Guy v. People (G.R. No. 167088, 20 March 2009) – Anti-Graft and Corrupt
Practices Act
link: https://lawphil.net/judjuris/juri2009/mar2009/gr_166794_2009.html#fnt33

“xxx the specific acts of the accused do not have to be described in detail in the
information, as it is enough that the offense be described with sufficient particularity
to make sure the accused fully understand what he is being charged with. The
particularity must be such that a person of ordinary intelligence immediately knows
what the charge is. Moreover, reasonable certainty in the statement of the crime
suffices.”

Flores v. Layosa (G.R. No. 154714, 12 August 2004) – Falsification of public


Document
Link: https://lawphil.net/judjuris/juri2004/aug2004/gr_154714_2004.html

“Every element of which the offense is composed must be alleged in the complaint or
information by making reference to the definition and the essentials of the specific
crimes. This is so in order to fully apprise the accused of the charge against him and
for him to suitably prepare his defense since he is presumed to have no independent
knowledge of the facts that constitute the offense. It is not necessary, however, that the
imputations be in the language of the statute. What is important is that the crime is
described in intelligible and reasonable certainty.

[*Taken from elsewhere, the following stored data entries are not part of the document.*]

-- ==== Sys2Proof/Machine/Transmit.lean ====
section
/-! DEFINITION. What the Daxair ports send (R249 to R256, R261, R265, R266, R269): ordered blocks, data and control frames, and
test patterns. A frame leaves every 66 UI of the stroke clock's ticks (DESIGN CHOICE, notes/assumptions/87.md). -/

namespace Sys2Proof.Machine

/-! Ordered blocks (R261). -/

/-- Pre- and post-cursor codes that this receiver asks for on logical lane `l` (R260): the next code while it searches, none
in test (R269). -/
def firAsked (s : State) (n l : Nat) : Nat × Nat :=
  let a := look adaptNew (lnkPort s n).adapt (laneSwap s n l)
  if flag s (fLnkTest n) then (0, 0)
  else match a.phase with
  | 1 => (a.pre, a.post + 1)
  | 2 => (a.pre + 1, a.post)
  | _ => (a.pre, a.post)

/-- The TRAIN block of lane `l`, 31 for the clock lane. -/
def trainBlock (s : State) (n l : Nat) : BitVec 64 :=
  let (pre, post) := if l = 31 then (0, 0) else firAsked s n l
  let loop := flag s (fLnkTest n) && (reg s (lnkA n + 0x100)).getLsbD 2
  BitVec.ofNat 64 (0xB1 * 2 ^ 56 + l * 2 ^ 51 + pre * 2 ^ 47 + post * 2 ^ 42 + fld s (fSpareFor n) * 2 ^ 37 +
    (ownReady s n).toNat * 2 ^ 36 + loop.toNat * 2 ^ 35 + trainPattern)

/-- The WAKE block of lane `l`. -/
def wakeBlock (l : Nat) : BitVec 64 := BitVec.ofNat 64 (0xB7 * 2 ^ 56 + l * 2 ^ 51 + wakePattern)

/-- The lane that lane 16 stands in for sends its block there too (R264). -/
def onLanes (s : State) (n : Nat) (f : Nat → BitVec 64) : List (BitVec 64) :=
  let k := (lnkPort s n).txSpare.toNat
  (List.range 17).map fun l => f (if l = 16 ∧ k < 16 then k else l)

/-! Contents of frames (R252 to R255, R265). -/

/-- A slot with a flit (R253). -/
def slotBits (flit : BitVec 64) (vn : Nat) (head tail cls : Bool) : BitVec 78 :=
  flit ++ BitVec.ofNat 2 vn ++ BitVec.ofBool head ++ BitVec.ofBool tail ++ BitVec.ofBool cls ++ (1 : BitVec 1) ++
    crc8 64 flit.toNat

/-- The slots of a packet. -/
def packetSlots (pk : Packet) : List (BitVec 78) :=
  let fl := pk.head :: pk.data
  fl.zipIdx.map fun (f, i) => slotBits f pk.vn.toNat (i == 0) (i + 1 == fl.length) pk.cls

/-- The content of a data frame (R252). -/
def dataBody (x : LnkPort) (seq : BitVec 8) (marker echo : Bool) (slots : List (BitVec 78)) : BitVec 960 :=
  let credits := x.freed.foldl (fun a c => a * 16 + c.toNat) 0
  let top := seq.toNat * 2 ^ 952 + x.rxSeq.toNat * 2 ^ 944 + x.nak.toNat * 2 ^ 943 + credits * 2 ^ 919 +
    marker.toNat * 2 ^ 918 + echo.toNat * 2 ^ 917
  BitVec.ofNat 960 (top + slots.zipIdx.foldl (fun a (b, i) => a + b.toNat * 2 ^ (78 * i)) 0)

/-- The content of a control frame with nothing but its type. -/
def ctlBody (k : Nat) : BitVec 960 := BitVec.ofNat 960 (k * 2 ^ 952)

/-- The content of a COX frame (R254). -/
def coxBody (ms : List (BitVec 4 × CoxMsg)) : BitVec 960 :=
  BitVec.ofNat 960 (2 ^ 952 + ms.length * 2 ^ 948 + ms.zipIdx.foldl (fun a (m, i) => a + (coxBits m).toNat * 2 ^ (192 * i)) 0)

/-- The lowest FOM among the data lanes in use (R265). -/
def fomLeast (s : State) (n : Nat) : Nat :=
  let sp := fld s (fSpareFor n)
  (List.range 17).foldl (fun m l =>
    if l = sp ∨ (l = 16 ∧ sp = 31) then m else min m (bits (reg s (lnkA n + 0x20 + 4 * l)) 24 8)) 255

/-- The content of a capability frame (R265). -/
def exchBody (s : State) (n : Nat) : BitVec 960 :=
  BitVec.ofNat 960 (0x02 * 2 ^ 952 + 0x01 * 2 ^ 944 + s.fuses.stepping.toNat * 2 ^ 940 + s.fuses.grade.toNat * 2 ^ 932 +
    position s * 2 ^ 928 + n * 2 ^ 925 + fld s fBoardMaster * 2 ^ 921 + fld s (fSpareFor n) * 2 ^ 916 + fomLeast s n * 2 ^ 908)

/-! Injection (R269, R279). -/

/-- The corruption of the block in progress: on a lane, 66 bits with the two of the sync header lowest; and what falls on the
lane's next block. In TEST the 64 bits of the unframed pattern follow one another, with no header between (R269). A burst
begins at a place in the block that the manual leaves open: a free value. -/
def injection (s : State) (n : Nat) : Option (BitVec 5 × BitVec 66 × BitVec 66) :=
  let v := reg s (lnkA n + 0x104)
  let p := (Config.freeWord s.free).toNat % 64
  let flips := fun (k : Nat) => (2 ^ k - 1) * 2 ^ p
  let burst := fun (k : Nat) =>
    if (lnkPort s n).st == .test then BitVec.ofNat 132 (flips k % 2 ^ 64 * 2 ^ 2 + flips k / 2 ^ 64 * 2 ^ 68)
    else BitVec.ofNat 132 (flips k * 2 ^ 2)
  let m : BitVec 132 := match bits v 29 2 with
    | 0 => burst 1
    | 1 => burst (bits v 23 6 + 1)
    | _ => 0
  if v.getLsbD 31 then some (v.extractLsb' 18 5, m.extractLsb' 0 66, m.extractLsb' 66 66) else none

/-- Puts an armed injection, or the rest of one, on what a port sends: sync headers and blocks by lane. -/
def inject (n : Nat) (hdrs : List (BitVec 2)) (lanes : List (BitVec 64)) (s : State) :
    List (BitVec 2) × List (BitVec 64) × State :=
  let x := lnkPort s n
  let hit := fun (l : BitVec 5) (m : BitVec 66) (h : List (BitVec 2)) (b : List (BitVec 64)) =>
    (h.modify l.toNat (· ^^^ m.extractLsb' 0 2), b.modify l.toNat (· ^^^ m.extractLsb' 2 64))
  let (h0, b0) := match x.spill with
    | some (l, m) => hit l m hdrs lanes
    | none => (hdrs, lanes)
  match injection s n with
  | some (l, m, rest) =>
    let (h1, b1) := hit l m h0 b0
    let h2 := if bits (reg s (lnkA n + 0x104)) 29 2 = 2 then h1.set l.toNat 3 else h1
    (h2, b1, draw (setFlag ⟨lnkA n + 0x104, 31, 1⟩ false (setLnk n { x with spill := if rest = 0 then none else some (l, rest) } s)))
  | none => (h0, b0, iff x.spill.isSome (setLnk n { x with spill := none }) s)

/-! Frames (R250, R254, R256). -/

/-- Sends a frame with a content. -/
def sendBody (n : Nat) (ctl : Bool) (body : BitVec 960) (s : State) : State :=
  let x := lnkPort s n
  let (lanes, sc) := frameLanes x.txScram body
  let all := if x.txSpare.toNat < 16 then lanes ++ [lanes.getD x.txSpare.toNat 0] else lanes
  let s1 := setLnk n { x with txScram := sc, lastCtl := ctl } s
  let (h, b, s2) := if x.st == .active then inject n (all.map fun _ => if ctl then 2 else 1) all s1
    else (all.map fun _ => if ctl then 2 else 1, all, s1)
  emit (.frame (BitVec.ofNat 3 n) { hdrs := h, lanes := b }) s2

/-- Index of the buffer of a packet at the far end: virtual network and class (R252). -/
def creditOf (pk : Packet) : Nat := pk.vn.toNat * 2 + pk.cls.toNat - 2

/-- Flits sent into a far buffer and not freed there (R252). -/
def owed (x : LnkPort) (k : Nat) : Nat := (x.sentTo.getD k 0 - x.farFreed.extractLsb' (20 - 4 * k) 4).toNat

/-- The far buffer has room for a packet: 8 flits for VN1 and VN2, 4 for VN3; an empty one takes any (R108, R237; PRESUMED,
notes/assumptions/87.md). -/
def farRoom (x : LnkPort) (pk : Packet) : Bool :=
  let o := owed x (creditOf pk)
  o == 0 || decide (o + pkSize pk ≤ if pk.vn = 3 then 4 else 8)

/-- Packets that leave in a frame with `room` slots free, in their order per buffer; what stays; and the flits counted into
each buffer. -/
def fillSlots : LnkPort → Nat → List Nat → List Packet → List Packet × List Packet × LnkPort
  | x, _, _, [] => ([], [], x)
  | x, room, shut, pk :: r =>
    let k := creditOf pk
    if !shut.contains k && decide (pkSize pk ≤ room) && farRoom x pk then
      let x' := { x with sentTo := x.sentTo.set k (x.sentTo.getD k 0 + BitVec.ofNat 4 (pkSize pk)) }
      let (go, stay, y) := fillSlots x' (room - pkSize pk) shut r
      (pk :: go, stay, y)
    else
      let (go, stay, y) := fillSlots x room (k :: shut) r
      (go, pk :: stay, y)

/-- The number of a frame with no packet slots that the far end has accepted already: the last one acknowledged. -/
def idleSeq (x : LnkPort) : BitVec 8 :=
  match x.store with
  | e :: _ => e.1 - 1
  | [] => x.txSeq

/-- Sends a data frame (R252, R253, R256): VN0 flits in the lowest slots, then the packets of a frame that is replayed, or
new ones. While 128 frames are unacknowledged no new packet leaves, and the frames carry the number acknowledged last, so that
none stands in for a lost one (DESIGN CHOICE, notes/assumptions/87.md); so do those of a port that is not ACTIVE. -/
def sendData (n : Nat) (s : State) : State :=
  let x := lnkPort s n
  let v := x.vnQ.take 11
  let vs := v.map fun f => slotBits f 0 true true false
  let mk := decide (0 < x.markers)
  let ec := decide (0 < x.echo)
  let x1 := { x with vnQ := x.vnQ.drop 11, markers := x.markers - 1, echo := x.echo - 1, sinceAl := x.sinceAl + 1 }
  let out := fun (y : LnkPort) (seq : BitVec 8) (pks : List Packet) =>
    sendBody n false (dataBody y seq mk ec (vs ++ pks.flatMap packetSlots)) (setLnk n y s)
  if x.st != .active then sendBody n false (dataBody x (idleSeq x) false false []) s
  else
    let old : Option (BitVec 8 × List Packet) := match x.resend with
      | q :: _ => x.store.find? fun e => e.1 == q
      | [] => none
    match old with
    | some (q, pks) =>
      if (pks.map pkSize).sum + v.length ≤ 11 then out { x1 with resend := x.resend.drop 1 } q pks
      else if 128 ≤ x.store.length then out x1 (idleSeq x) []
      else
        let q := x.txSeq + 1
        out { x1 with txSeq := q, store := x.store ++ [(q, [])] } q []
    | none =>
      if 128 ≤ x.store.length then out x1 (idleSeq x) []
      else
        let q := x.txSeq + 1
        let (go, stay, y) := fillSlots x1 (11 - v.length) [] x.txQ
        out { y with txSeq := q, store := x.store ++ [(q, go)], txQ := stay } q go

/-- Sends the next frame (R254): at most one control frame in two, a COX frame before any other. -/
def sendFrame (n : Nat) (s : State) : State :=
  let x := lnkPort s n
  if x.lastCtl then sendData n s
  else match x.coxQ, x.ctlQ, x.st with
  | _ :: _, _, _ => sendBody n true (coxBody (x.coxQ.take 4)) (setLnk n { x with coxQ := x.coxQ.drop 4, sinceAl := x.sinceAl + 1 } s)
  | [], k :: r, _ => sendBody n true (ctlBody k.toNat) (setLnk n { x with ctlQ := r, sinceAl := x.sinceAl + 1 } s)
  | [], [], .exchange => tryActive n (sendBody n true (exchBody s n) (setLnk n { x with exchTx := x.exchTx + 1 } s))
  | [], [], .lock => sendBody n true (ctlBody 3) s
  | [], [], _ => if 16383 ≤ x.sinceAl then sendBody n true (ctlBody 3) (setLnk n { x with sinceAl := 0 } s) else sendData n s

/-- Sends the test pattern (R269): the generators' next 64 bits on every lane, fed back inside the package by near_loop. A port
that loops the far end's bits back sends those as they come. -/
def sendPattern (n : Nat) (s : State) : State :=
  let x := lnkPort s n
  let v := reg s (lnkA n + 0x100)
  if x.farLoop || !v.getLsbD 6 || bits v 4 2 = 0 then s
  else
    let (b, g) := prbsBlock (bits v 4 2) x.gen
    let (_, lanes, s1) := inject n [] (List.replicate 17 (prbsLine (bits v 4 2) b)) (setLnk n { x with gen := g } s)
    emit (.pattern (BitVec.ofNat 3 n) lanes) (iff (v.getLsbD 3) (checkLanes n lanes) s1)

/-- What a port sends in 66 UI, by its state. -/
def sendPort (s : State) (n : Nat) : State :=
  let x := lnkPort s n
  let blocks := fun (f : Nat → BitVec 64) (clock : BitVec 64) => emit (.ordered (BitVec.ofNat 3 n) (onLanes s n f ++ [clock]))
  match x.st with
  | .train =>
    let s1 := blocks (trainBlock s n) (trainBlock s n 31) s
    iff (ownReady s n) (fun y => tryLock n (setLnk n { lnkPort y n with readySent := true } y)) s1
  | .lock | .exchange | .active =>
    if 0 < x.wakes then emit (.ordered (BitVec.ofNat 3 n) (onLanes s n wakeBlock)) (setLnk n { x with wakes := x.wakes - 1 } s)
    else sendFrame n s
  | .sleep =>
    match x.ctlQ, x.lastCtl with
    | k :: r, false => sendBody n true (ctlBody k.toNat) (setLnk n { x with ctlQ := r } s)
    | _ :: _, true => sendBody n false (dataBody x (idleSeq x) false false []) s
    | [], _ => if 0 < x.idle then sendBody n false (dataBody x (idleSeq x) false false []) (setLnk n { x with idle := x.idle - 1 } s) else s
  | .test => sendPattern n s
  | _ => s

/-- A message of the cox line goes to the ports (R233, R240): from the master, and from a package that has lost its parent, to
the packages below; from any other toward the master. -/
def takeOut (s : State) (o : Out) : State :=
  match o with
  | .cox k m => coxTo (if isMaster s || flag s fIsolated then childPorts s else parentPorts s) (k, m) s
  | _ => s

/-- Parts of a UI in which the ports' progress is counted: every throttle level from 8 to 16 divides it. -/
def uiParts : Nat := 720720

/-- UI of one tick of the stroke clock, in parts: 32 at grade -10 and 40 at -08, and more where the clock is throttled, since
lane rates do not change (R93). -/
def uiOfTick (s : State) : Nat := (if slowRate s then 40 else 32) * 16 * uiParts / max 1 (fld s fThrLevel)

/-- The ports send for one tick of the stroke clock: a frame or a block every 66 UI. -/
def sendLinks (s : State) : State :=
  let s1 := (s.out.drop s.net.sent).foldl takeOut s
  let u := s.net.ui + uiOfTick s
  let f := 66 * uiParts
  let s2 := (List.range (u / f)).foldl (fun x _ => (List.range 8).foldl sendPort x) { s1 with net := { s1.net with ui := u % f } }
  { s2 with net := { s2.net with sent := s2.out.length } }

/-- One tick with no command waiting: the stroke clock's (notes/assumptions/2.md), and what the ports that are on send in it. -/
def idle (s : State) : State :=
  let t := tick s
  if t.lnk.isEmpty then { t with net := { t.net with sent := t.out.length } } else sendLinks t

end Sys2Proof.Machine
end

Moreover, reasonable certainty in the statement of the crime suffices. All that is
required is that the charge be set forth with such particularity as will reasonably
indicate the exact offense of which the accused is alleged to have committed and will
enable him to intelligently prepare his defense, and if found guilty, to plead her
conviction in a subsequent prosecution for the same offense [Balitaan v. CFI of
Batangas, 115 SCRA 729].

In other words, if the offense is stated in such a way that a person of ordinary
intelligence may immediately know what is meant, and the court can decide the
matter according to law, the inevitable conclusion is that the information is valid. It is
not necessary to follow the language of the statute in the information. The information
will be sufficient if it describes the crime defined by law.”